══ AVAILABLE DATA
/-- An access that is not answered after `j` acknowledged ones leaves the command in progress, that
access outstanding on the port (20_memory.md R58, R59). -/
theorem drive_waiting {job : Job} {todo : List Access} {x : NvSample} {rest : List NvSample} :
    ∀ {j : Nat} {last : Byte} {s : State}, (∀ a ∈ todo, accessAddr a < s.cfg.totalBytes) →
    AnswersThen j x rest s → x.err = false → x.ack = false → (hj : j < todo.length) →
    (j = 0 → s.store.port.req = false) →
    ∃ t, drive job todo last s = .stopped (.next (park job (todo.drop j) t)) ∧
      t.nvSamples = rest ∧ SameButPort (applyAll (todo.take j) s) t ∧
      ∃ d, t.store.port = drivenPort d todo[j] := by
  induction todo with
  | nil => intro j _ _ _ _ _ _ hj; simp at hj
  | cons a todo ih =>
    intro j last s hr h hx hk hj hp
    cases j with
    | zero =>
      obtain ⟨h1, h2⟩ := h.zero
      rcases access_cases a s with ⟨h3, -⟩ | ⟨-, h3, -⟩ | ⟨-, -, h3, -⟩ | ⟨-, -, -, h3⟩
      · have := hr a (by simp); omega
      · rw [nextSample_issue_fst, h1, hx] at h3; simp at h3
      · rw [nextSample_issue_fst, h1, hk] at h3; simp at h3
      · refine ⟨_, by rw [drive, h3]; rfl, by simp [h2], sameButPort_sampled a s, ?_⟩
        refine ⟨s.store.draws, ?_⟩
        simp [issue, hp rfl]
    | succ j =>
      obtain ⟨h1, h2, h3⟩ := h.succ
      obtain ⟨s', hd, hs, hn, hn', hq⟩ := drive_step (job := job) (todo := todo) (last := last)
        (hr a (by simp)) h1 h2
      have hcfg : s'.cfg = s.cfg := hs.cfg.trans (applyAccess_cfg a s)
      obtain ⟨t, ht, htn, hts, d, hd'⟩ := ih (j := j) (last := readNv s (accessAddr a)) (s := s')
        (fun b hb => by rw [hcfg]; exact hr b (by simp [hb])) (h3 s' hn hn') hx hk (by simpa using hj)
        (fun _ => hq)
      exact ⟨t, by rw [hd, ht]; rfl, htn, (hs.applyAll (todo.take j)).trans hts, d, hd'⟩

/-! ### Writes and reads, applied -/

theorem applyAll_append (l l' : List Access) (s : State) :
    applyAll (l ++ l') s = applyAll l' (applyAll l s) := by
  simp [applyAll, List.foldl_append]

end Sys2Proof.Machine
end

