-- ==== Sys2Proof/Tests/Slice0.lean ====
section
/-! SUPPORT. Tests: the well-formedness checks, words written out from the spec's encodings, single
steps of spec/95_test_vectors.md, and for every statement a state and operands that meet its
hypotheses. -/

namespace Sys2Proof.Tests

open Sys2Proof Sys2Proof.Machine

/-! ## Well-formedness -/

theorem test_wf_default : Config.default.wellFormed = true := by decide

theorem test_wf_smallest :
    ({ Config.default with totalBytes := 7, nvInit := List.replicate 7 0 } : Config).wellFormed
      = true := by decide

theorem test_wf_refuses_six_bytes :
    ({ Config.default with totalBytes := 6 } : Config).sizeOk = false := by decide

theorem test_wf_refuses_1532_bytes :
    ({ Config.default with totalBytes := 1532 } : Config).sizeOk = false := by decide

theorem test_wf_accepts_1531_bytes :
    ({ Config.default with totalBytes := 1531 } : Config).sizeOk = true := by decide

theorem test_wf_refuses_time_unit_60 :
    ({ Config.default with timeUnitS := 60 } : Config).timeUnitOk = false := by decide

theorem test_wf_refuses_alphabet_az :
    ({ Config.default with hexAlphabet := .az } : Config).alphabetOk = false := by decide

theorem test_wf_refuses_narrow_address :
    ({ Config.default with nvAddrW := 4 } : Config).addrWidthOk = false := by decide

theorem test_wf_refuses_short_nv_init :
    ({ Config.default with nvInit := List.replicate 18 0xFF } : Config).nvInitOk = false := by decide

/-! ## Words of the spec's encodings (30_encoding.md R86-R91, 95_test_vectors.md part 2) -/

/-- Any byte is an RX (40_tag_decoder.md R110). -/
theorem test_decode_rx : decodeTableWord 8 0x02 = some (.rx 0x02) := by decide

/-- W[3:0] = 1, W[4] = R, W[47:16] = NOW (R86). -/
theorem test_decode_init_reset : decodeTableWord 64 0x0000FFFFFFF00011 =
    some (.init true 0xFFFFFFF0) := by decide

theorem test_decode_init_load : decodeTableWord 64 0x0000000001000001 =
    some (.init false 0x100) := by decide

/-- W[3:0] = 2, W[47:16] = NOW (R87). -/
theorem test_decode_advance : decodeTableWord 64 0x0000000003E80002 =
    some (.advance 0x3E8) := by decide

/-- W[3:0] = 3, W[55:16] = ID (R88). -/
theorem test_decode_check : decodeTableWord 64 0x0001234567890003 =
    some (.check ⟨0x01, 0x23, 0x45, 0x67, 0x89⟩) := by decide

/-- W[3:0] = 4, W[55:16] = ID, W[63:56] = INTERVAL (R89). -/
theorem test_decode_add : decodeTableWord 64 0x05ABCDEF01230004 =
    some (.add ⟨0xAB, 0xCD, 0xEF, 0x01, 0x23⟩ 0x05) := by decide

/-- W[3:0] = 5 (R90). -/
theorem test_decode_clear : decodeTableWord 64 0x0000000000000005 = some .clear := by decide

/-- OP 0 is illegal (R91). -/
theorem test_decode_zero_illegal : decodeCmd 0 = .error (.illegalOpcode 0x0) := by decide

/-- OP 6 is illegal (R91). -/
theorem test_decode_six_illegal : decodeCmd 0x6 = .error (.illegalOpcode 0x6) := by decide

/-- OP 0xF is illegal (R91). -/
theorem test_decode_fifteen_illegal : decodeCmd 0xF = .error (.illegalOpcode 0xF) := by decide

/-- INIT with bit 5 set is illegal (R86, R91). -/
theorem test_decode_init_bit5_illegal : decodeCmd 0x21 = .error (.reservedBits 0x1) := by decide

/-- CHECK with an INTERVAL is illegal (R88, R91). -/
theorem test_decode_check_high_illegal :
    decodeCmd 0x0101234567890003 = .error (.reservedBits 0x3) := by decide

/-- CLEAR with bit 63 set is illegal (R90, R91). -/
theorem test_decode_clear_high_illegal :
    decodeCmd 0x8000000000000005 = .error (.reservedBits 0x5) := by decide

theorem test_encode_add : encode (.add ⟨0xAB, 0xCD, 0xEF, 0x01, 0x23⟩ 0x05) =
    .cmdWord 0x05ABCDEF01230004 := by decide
════
§ **DIRECTIONS FOR THIS TASK**
Return exactly the line that contains "(R90, R91). -/" and every line after it, through the last line of the records.

§ **OUTPUT FOR THIS TASK**
/-- CLEAR with bit 63 set is illegal (R90, R91). -/
theorem test_decode_clear_high_illegal :
    decodeCmd 0x8000000000000005 = .error (.reservedBits 0x5) := by decide

theorem test_encode_add : encode (.add ⟨0xAB, 0xCD, 0xEF, 0x01, 0x23⟩ 0x05) =
    .cmdWord 0x05ABCDEF01230004 := by decide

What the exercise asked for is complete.